§ **Work order**
Once the line containing "(c.freeVoices).keys = c.keys := rfl" is found in the entries below, reproduce it and every line after it, stopping at and including the line containing "(c.freeVoices).player = c.player := rfl"; reproduce nothing else, and keep each line exact.

§ **Entries shown**
/-- R174, R175, R179 to R181, R184, R189, R190: the due timer's expiry takes whatever the take time has reached. With no guide and no loop, the due records are applied in order: the dampers, the pedals and the cursor follow them, a lone unmuted STRIKE sounds, and at the end of the take the Player stops with its END report and a SYNC recording ends. An armed loop at its end jumps to its start with a pass counted. -/
def Obligations.DueTimerTakesWhatIsReached : Prop :=
  ∀ (x : Session) (d : Time) (s : State), s.Running → s.ctl.clock.suspended = false → s.ctl.player.session = some x →
    x.phase = .playing → x.due = some d → (s.ctl.now - d).toNat < 2147483648 →
    let c := s.ctl
    let pl := c.player
    let sum := elapsed c.now x.since * pl.tempo + x.remainder
    let time := x.time + sum / 100
    let rs := c.records x.slot
    let due := (rs.drop x.cursor).takeWhile fun r => decide (r.time * 1000 ≤ time)
    let muted := fun (k : Nat) => if k < pl.splitKey then pl.muteLeft else pl.muteRight
    let dampers := due.foldl (fun ks r =>
      if muted r.subject then ks
      else match r.kind with
        | .strike | .damperUp => joinKey r.subject ks
        | .damperDown => leaveKey r.subject ks
        | .pedal | .mark => ks) pl.keyDown
    let pedalled := fun (p old : Nat) =>
      ((due.filter fun r => decide (r.kind = .pedal ∧ r.subject = p)).getLast?.map TakeRec.value).getD old
    let ended := rs.length ≤ x.cursor + due.length ∧ c.length x.slot * 1000 ≤ time
    ∃ c', Leaves .dueTimerExpiry s c' ∧ Controller.Frame [.pool, .takes, .recorder, .player, .link] c c' ∧ c'.CaughtUp ∧
      (pl.guide = .none → pl.expected = [] → pl.consumed = [] → x.loop = none → (∀ r ∈ due, r.kind = .pedal → r.subject ≤ 2) →
        (¬ ended → c'.takes = c.takes ∧ c'.recorder = c.recorder ∧
          (∃ deadline, c'.player.session = some { x with
            cursor := x.cursor + due.length, time := time, remainder := sum % 100, since := c.now, due := some deadline }) ∧
          c'.player.keyDown = dampers ∧
          (c'.player.damper, c'.player.sostenuto, c'.player.soft) =
            (pedalled 0 pl.damper, pedalled 1 pl.sostenuto, pedalled 2 pl.soft) ∧
          (∀ r, due = [r] → r.kind = .strike → muted r.subject = false → c.Sized → c.PoolOk →
            ∃ i n, c'.voice i = some n ∧ n.source = .playback ∧ n.key = r.subject ∧ n.level = r.value ∧
              n.fading = false ∧ n.start = c.now)) ∧
        (ended → c'.player = { pl with
            session := none, damper := 0, sostenuto := 0, soft := 0, engaged := false, keyDown := [], held := []
            expected := [], consumed := [] } ∧
          (∀ j, c.recorder.job = some j → j.mode = .sync → j.target ≠ x.slot → c'.recorder.job = none ∧
            c'.take j.target = settledTake .recorded (c.records j.target) (time / 1000)) ∧
          (due = [] → c.link.mask.getLsbD 5 = true → c.link.queue.length < 60 →
            { time := c.now, report := .playEnd x.slot (time / 1000) } ∈ c'.link.queue))) ∧
      (∀ l, pl.guide = .none → pl.expected = [] → x.loop = some l → l.armed = true → l.stop * 1000 ≤ time →
        rs.Pairwise (fun a b => a.time ≤ b.time) → (∀ r ∈ rs, r.time ≠ l.start) → l.start < c.length x.slot →
        c'.takes = c.takes ∧ c'.recorder = c.recorder ∧
        (c'.player.damper, c'.player.sostenuto, c'.player.soft) = (l.damper, l.sostenuto, l.soft) ∧
        c'.player.engaged = decide (128 ≤ l.sostenuto) ∧ c'.player.keyDown = [] ∧ c'.player.held = [] ∧
        c'.player.consumed = [] ∧ (∀ i n, c'.voice i = some n → n.source = .playback → n.fading = true) ∧
        ∃ deadline, c'.player.session = some
          { x with
            cursor := (rs.takeWhile fun r => decide (r.time < l.start)).length, time := l.start * 1000, remainder := 0
            since := c.now, due := some deadline
            loop := some { l with
              passes := l.passes + 1
              armed := decide ((l.count = 0 ∨ l.passes + 1 < l.count) ∧ l.start < l.stop) } })


/-! ### What every step keeps -/

/-- R8, R29, R43, R63, R107, R118, R199, R202: in every state that a step answers, whatever the command, the tables of fixed size keep their sizes, and the queues of the Link stay within their room and the drop count within 65,535. -/
def Obligations.SizesAndQueuesKept : Prop :=
  ∀ s t : State, Sys2Proof.Machine.step s = .next t →
    (s.ctl.Sized → t.ctl.Sized) ∧ (s.ctl.link.Bounded → t.ctl.link.Bounded)

/-- R42, R52, R54: every step keeps the debts within −8..+8 with a stale key at +8, the reference FIFO free of repeats and of groups that do not exist, and the examined keys of a calibration in key order within its group. -/
def Obligations.DebtsAndFifoKept : Prop :=
  ∀ s t : State, Sys2Proof.Machine.step s = .next t →
    (s.ctl.DebtsOk → t.ctl.DebtsOk) ∧ (s.ctl.trim.FifoOk → t.ctl.trim.FifoOk)

/-- R53, R82, R83, R101: every step keeps the motor running exactly in ENGAGING and DISENGAGING, and with that, no FULL calibration is in progress while the rail moves or settles. -/
def Obligations.MotionExcludesCalibration : Prop :=
  ∀ s t : State, Sys2Proof.Machine.step s = .next t → s.ctl.rail.Coupled →
    t.ctl.rail.Coupled ∧ (s.ctl.Exclusive → t.ctl.Exclusive)
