-- ==== Sys2Proof/Laws/State.lean ====
section
/-! SUPPORT. One lemma per part and update: what an update of the controller leaves as it was, and what it puts there. -/

namespace Sys2Proof.Machine

variable (c : Controller)

/-! ### reportAt -/

@[simp] theorem Controller.reportAt_clock (t : Time) (r : Report) : (c.reportAt t r).clock = c.clock := rfl
@[simp] theorem Controller.reportAt_thresholds (t : Time) (r : Report) : (c.reportAt t r).thresholds = c.thresholds := rfl
@[simp] theorem Controller.reportAt_keys (t : Time) (r : Report) : (c.reportAt t r).keys = c.keys := rfl
@[simp] theorem Controller.reportAt_curves (t : Time) (r : Report) : (c.reportAt t r).curves = c.curves := rfl
@[simp] theorem Controller.reportAt_trim (t : Time) (r : Report) : (c.reportAt t r).trim = c.trim := rfl
@[simp] theorem Controller.reportAt_pedals (t : Time) (r : Report) : (c.reportAt t r).pedals = c.pedals := rfl
@[simp] theorem Controller.reportAt_rail (t : Time) (r : Report) : (c.reportAt t r).rail = c.rail := rfl
@[simp] theorem Controller.reportAt_pool (t : Time) (r : Report) : (c.reportAt t r).pool = c.pool := rfl
@[simp] theorem Controller.reportAt_phones (t : Time) (r : Report) : (c.reportAt t r).phones = c.phones := rfl
@[simp] theorem Controller.reportAt_takes (t : Time) (r : Report) : (c.reportAt t r).takes = c.takes := rfl
@[simp] theorem Controller.reportAt_recorder (t : Time) (r : Report) : (c.reportAt t r).recorder = c.recorder := rfl
@[simp] theorem Controller.reportAt_player (t : Time) (r : Report) : (c.reportAt t r).player = c.player := rfl
@[simp] theorem Controller.reportAt_inReset (t : Time) (r : Report) : (c.reportAt t r).inReset = c.inReset := rfl

/-! ### report -/

@[simp] theorem Controller.report_clock (r : Report) : (c.report r).clock = c.clock := rfl
@[simp] theorem Controller.report_thresholds (r : Report) : (c.report r).thresholds = c.thresholds := rfl
@[simp] theorem Controller.report_keys (r : Report) : (c.report r).keys = c.keys := rfl
@[simp] theorem Controller.report_curves (r : Report) : (c.report r).curves = c.curves := rfl
@[simp] theorem Controller.report_trim (r : Report) : (c.report r).trim = c.trim := rfl
@[simp] theorem Controller.report_pedals (r : Report) : (c.report r).pedals = c.pedals := rfl
@[simp] theorem Controller.report_rail (r : Report) : (c.report r).rail = c.rail := rfl
@[simp] theorem Controller.report_pool (r : Report) : (c.report r).pool = c.pool := rfl
@[simp] theorem Controller.report_phones (r : Report) : (c.report r).phones = c.phones := rfl
@[simp] theorem Controller.report_takes (r : Report) : (c.report r).takes = c.takes := rfl
@[simp] theorem Controller.report_recorder (r : Report) : (c.report r).recorder = c.recorder := rfl
@[simp] theorem Controller.report_player (r : Report) : (c.report r).player = c.player := rfl
@[simp] theorem Controller.report_inReset (r : Report) : (c.report r).inReset = c.inReset := rfl

/-! ### setKey -/

@[simp] theorem Controller.setKey_clock (k : Nat) (r : KeyRec) : (c.setKey k r).clock = c.clock := rfl
@[simp] theorem Controller.setKey_thresholds (k : Nat) (r : KeyRec) : (c.setKey k r).thresholds = c.thresholds := rfl
@[simp] theorem Controller.setKey_curves (k : Nat) (r : KeyRec) : (c.setKey k r).curves = c.curves := rfl
@[simp] theorem Controller.setKey_trim (k : Nat) (r : KeyRec) : (c.setKey k r).trim = c.trim := rfl
@[simp] theorem Controller.setKey_pedals (k : Nat) (r : KeyRec) : (c.setKey k r).pedals = c.pedals := rfl
@[simp] theorem Controller.setKey_rail (k : Nat) (r : KeyRec) : (c.setKey k r).rail = c.rail := rfl
@[simp] theorem Controller.setKey_pool (k : Nat) (r : KeyRec) : (c.setKey k r).pool = c.pool := rfl
@[simp] theorem Controller.setKey_phones (k : Nat) (r : KeyRec) : (c.setKey k r).phones = c.phones := rfl
@[simp] theorem Controller.setKey_takes (k : Nat) (r : KeyRec) : (c.setKey k r).takes = c.takes := rfl
@[simp] theorem Controller.setKey_recorder (k : Nat) (r : KeyRec) : (c.setKey k r).recorder = c.recorder := rfl
@[simp] theorem Controller.setKey_player (k : Nat) (r : KeyRec) : (c.setKey k r).player = c.player := rfl
@[simp] theorem Controller.setKey_link (k : Nat) (r : KeyRec) : (c.setKey k r).link = c.link := rfl
@[simp] theorem Controller.setKey_inReset (k : Nat) (r : KeyRec) : (c.setKey k r).inReset = c.inReset := rfl

/-! ### modKey -/

@[simp] theorem Controller.modKey_clock (k : Nat) (f : KeyRec → KeyRec) : (c.modKey k f).clock = c.clock := rfl
@[simp] theorem Controller.modKey_thresholds (k : Nat) (f : KeyRec → KeyRec) : (c.modKey k f).thresholds = c.thresholds := rfl
@[simp] theorem Controller.modKey_curves (k : Nat) (f : KeyRec → KeyRec) : (c.modKey k f).curves = c.curves := rfl
@[simp] theorem Controller.modKey_trim (k : Nat) (f : KeyRec → KeyRec) : (c.modKey k f).trim = c.trim := rfl
@[simp] theorem Controller.modKey_pedals (k : Nat) (f : KeyRec → KeyRec) : (c.modKey k f).pedals = c.pedals := rfl
@[simp] theorem Controller.modKey_rail (k : Nat) (f : KeyRec → KeyRec) : (c.modKey k f).rail = c.rail := rfl
@[simp] theorem Controller.modKey_pool (k : Nat) (f : KeyRec → KeyRec) : (c.modKey k f).pool = c.pool := rfl
@[simp] theorem Controller.modKey_phones (k : Nat) (f : KeyRec → KeyRec) : (c.modKey k f).phones = c.phones := rfl
@[simp] theorem Controller.modKey_takes (k : Nat) (f : KeyRec → KeyRec) : (c.modKey k f).takes = c.takes := rfl
@[simp] theorem Controller.modKey_recorder (k : Nat) (f : KeyRec → KeyRec) : (c.modKey k f).recorder = c.recorder := rfl
@[simp] theorem Controller.modKey_player (k : Nat) (f : KeyRec → KeyRec) : (c.modKey k f).player = c.player := rfl
@[simp] theorem Controller.modKey_link (k : Nat) (f : KeyRec → KeyRec) : (c.modKey k f).link = c.link := rfl
@[simp] theorem Controller.modKey_inReset (k : Nat) (f : KeyRec → KeyRec) : (c.modKey k f).inReset = c.inReset := rfl

/-! ### setUnit -/

@[simp] theorem Controller.setUnit_clock (g : Nat) (u : TrimUnit) : (c.setUnit g u).clock = c.clock := rfl
@[simp] theorem Controller.setUnit_thresholds (g : Nat) (u : TrimUnit) : (c.setUnit g u).thresholds = c.thresholds := rfl
@[simp] theorem Controller.setUnit_keys (g : Nat) (u : TrimUnit) : (c.setUnit g u).keys = c.keys := rfl
@[simp] theorem Controller.setUnit_curves (g : Nat) (u : TrimUnit) : (c.setUnit g u).curves = c.curves := rfl
@[simp] theorem Controller.setUnit_pedals (g : Nat) (u : TrimUnit) : (c.setUnit g u).pedals = c.pedals := rfl
@[simp] theorem Controller.setUnit_rail (g : Nat) (u : TrimUnit) : (c.setUnit g u).rail = c.rail := rfl
@[simp] theorem Controller.setUnit_pool (g : Nat) (u : TrimUnit) : (c.setUnit g u).pool = c.pool := rfl
@[simp] theorem Controller.setUnit_phones (g : Nat) (u : TrimUnit) : (c.setUnit g u).phones = c.phones := rfl
@[simp] theorem Controller.setUnit_takes (g : Nat) (u : TrimUnit) : (c.setUnit g u).takes = c.takes := rfl
@[simp] theorem Controller.setUnit_recorder (g : Nat) (u : TrimUnit) : (c.setUnit g u).recorder = c.recorder := rfl
@[simp] theorem Controller.setUnit_player (g : Nat) (u : TrimUnit) : (c.setUnit g u).player = c.player := rfl
@[simp] theorem Controller.setUnit_link (g : Nat) (u : TrimUnit) : (c.setUnit g u).link = c.link := rfl
@[simp] theorem Controller.setUnit_inReset (g : Nat) (u : TrimUnit) : (c.setUnit g u).inReset = c.inReset := rfl

/-! ### setPedal -/

@[simp] theorem Controller.setPedal_clock (p : Nat) (r : PedalRec) : (c.setPedal p r).clock = c.clock := rfl
@[simp] theorem Controller.setPedal_thresholds (p : Nat) (r : PedalRec) : (c.setPedal p r).thresholds = c.thresholds := rfl
@[simp] theorem Controller.setPedal_keys (p : Nat) (r : PedalRec) : (c.setPedal p r).keys = c.keys := rfl
@[simp] theorem Controller.setPedal_curves (p : Nat) (r : PedalRec) : (c.setPedal p r).curves = c.curves := rfl
@[simp] theorem Controller.setPedal_trim (p : Nat) (r : PedalRec) : (c.setPedal p r).trim = c.trim := rfl
@[simp] theorem Controller.setPedal_rail (p : Nat) (r : PedalRec) : (c.setPedal p r).rail = c.rail := rfl
@[simp] theorem Controller.setPedal_pool (p : Nat) (r : PedalRec) : (c.setPedal p r).pool = c.pool := rfl
@[simp] theorem Controller.setPedal_phones (p : Nat) (r : PedalRec) : (c.setPedal p r).phones = c.phones := rfl
@[simp] theorem Controller.setPedal_takes (p : Nat) (r : PedalRec) : (c.setPedal p r).takes = c.takes := rfl
@[simp] theorem Controller.setPedal_recorder (p : Nat) (r : PedalRec) : (c.setPedal p r).recorder = c.recorder := rfl
@[simp] theorem Controller.setPedal_player (p : Nat) (r : PedalRec) : (c.setPedal p r).player = c.player := rfl
@[simp] theorem Controller.setPedal_link (p : Nat) (r : PedalRec) : (c.setPedal p r).link = c.link := rfl
@[simp] theorem Controller.setPedal_inReset (p : Nat) (r : PedalRec) : (c.setPedal p r).inReset = c.inReset := rfl

/-! ### setVoice -/

@[simp] theorem Controller.setVoice_clock (i : Nat) (v : Option Note) : (c.setVoice i v).clock = c.clock := rfl
@[simp] theorem Controller.setVoice_thresholds (i : Nat) (v : Option Note) : (c.setVoice i v).thresholds = c.thresholds := rfl
@[simp] theorem Controller.setVoice_keys (i : Nat) (v : Option Note) : (c.setVoice i v).keys = c.keys := rfl
@[simp] theorem Controller.setVoice_curves (i : Nat) (v : Option Note) : (c.setVoice i v).curves = c.curves := rfl
@[simp] theorem Controller.setVoice_trim (i : Nat) (v : Option Note) : (c.setVoice i v).trim = c.trim := rfl
@[simp] theorem Controller.setVoice_pedals (i : Nat) (v : Option Note) : (c.setVoice i v).pedals = c.pedals := rfl
@[simp] theorem Controller.setVoice_rail (i : Nat) (v : Option Note) : (c.setVoice i v).rail = c.rail := rfl
@[simp] theorem Controller.setVoice_phones (i : Nat) (v : Option Note) : (c.setVoice i v).phones = c.phones := rfl
@[simp] theorem Controller.setVoice_takes (i : Nat) (v : Option Note) : (c.setVoice i v).takes = c.takes := rfl
@[simp] theorem Controller.setVoice_recorder (i : Nat) (v : Option Note) : (c.setVoice i v).recorder = c.recorder := rfl
@[simp] theorem Controller.setVoice_player (i : Nat) (v : Option Note) : (c.setVoice i v).player = c.player := rfl
@[simp] theorem Controller.setVoice_link (i : Nat) (v : Option Note) : (c.setVoice i v).link = c.link := rfl
@[simp] theorem Controller.setVoice_inReset (i : Nat) (v : Option Note) : (c.setVoice i v).inReset = c.inReset := rfl

/-! ### freeVoices -/

@[simp] theorem Controller.freeVoices_clock : (c.freeVoices).clock = c.clock := rfl
@[simp] theorem Controller.freeVoices_thresholds : (c.freeVoices).thresholds = c.thresholds := rfl
@[simp] theorem Controller.freeVoices_keys : (c.freeVoices).keys = c.keys := rfl
@[simp] theorem Controller.freeVoices_curves : (c.freeVoices).curves = c.curves := rfl
@[simp] theorem Controller.freeVoices_trim : (c.freeVoices).trim = c.trim := rfl
@[simp] theorem Controller.freeVoices_pedals : (c.freeVoices).pedals = c.pedals := rfl
@[simp] theorem Controller.freeVoices_rail : (c.freeVoices).rail = c.rail := rfl
@[simp] theorem Controller.freeVoices_phones : (c.freeVoices).phones = c.phones := rfl
@[simp] theorem Controller.freeVoices_takes : (c.freeVoices).takes = c.takes := rfl
@[simp] theorem Controller.freeVoices_recorder : (c.freeVoices).recorder = c.recorder := rfl
@[simp] theorem Controller.freeVoices_player : (c.freeVoices).player = c.player := rfl
@[simp] theorem Controller.freeVoices_link : (c.freeVoices).link = c.link := rfl
@[simp] theorem Controller.freeVoices_inReset : (c.freeVoices).inReset = c.inReset := rfl

/-! ### setRail -/

@[simp] theorem Controller.setRail_clock (r : Rail) : (c.setRail r).clock = c.clock := rfl
@[simp] theorem Controller.setRail_thresholds (r : Rail) : (c.setRail r).thresholds = c.thresholds := rfl
@[simp] theorem Controller.setRail_keys (r : Rail) : (c.setRail r).keys = c.keys := rfl
@[simp] theorem Controller.setRail_curves (r : Rail) : (c.setRail r).curves = c.curves := rfl
@[simp] theorem Controller.setRail_trim (r : Rail) : (c.setRail r).trim = c.trim := rfl
@[simp] theorem Controller.setRail_pedals (r : Rail) : (c.setRail r).pedals = c.pedals := rfl
@[simp] theorem Controller.setRail_pool (r : Rail) : (c.setRail r).pool = c.pool := rfl
@[simp] theorem Controller.setRail_phones (r : Rail) : (c.setRail r).phones = c.phones := rfl
@[simp] theorem Controller.setRail_takes (r : Rail) : (c.setRail r).takes = c.takes := rfl
@[simp] theorem Controller.setRail_recorder (r : Rail) : (c.setRail r).recorder = c.recorder := rfl
@[simp] theorem Controller.setRail_player (r : Rail) : (c.setRail r).player = c.player := rfl
@[simp] theorem Controller.setRail_link (r : Rail) : (c.setRail r).link = c.link := rfl
@[simp] theorem Controller.setRail_inReset (r : Rail) : (c.setRail r).inReset = c.inReset := rfl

§ **Output**
@[simp] theorem Controller.freeVoices_keys : (c.freeVoices).keys = c.keys := rfl
@[simp] theorem Controller.freeVoices_curves : (c.freeVoices).curves = c.curves := rfl
@[simp] theorem Controller.freeVoices_trim : (c.freeVoices).trim = c.trim := rfl
@[simp] theorem Controller.freeVoices_pedals : (c.freeVoices).pedals = c.pedals := rfl
@[simp] theorem Controller.freeVoices_rail : (c.freeVoices).rail = c.rail := rfl
@[simp] theorem Controller.freeVoices_phones : (c.freeVoices).phones = c.phones := rfl
@[simp] theorem Controller.freeVoices_takes : (c.freeVoices).takes = c.takes := rfl
@[simp] theorem Controller.freeVoices_recorder : (c.freeVoices).recorder = c.recorder := rfl
@[simp] theorem Controller.freeVoices_player : (c.freeVoices).player = c.player := rfl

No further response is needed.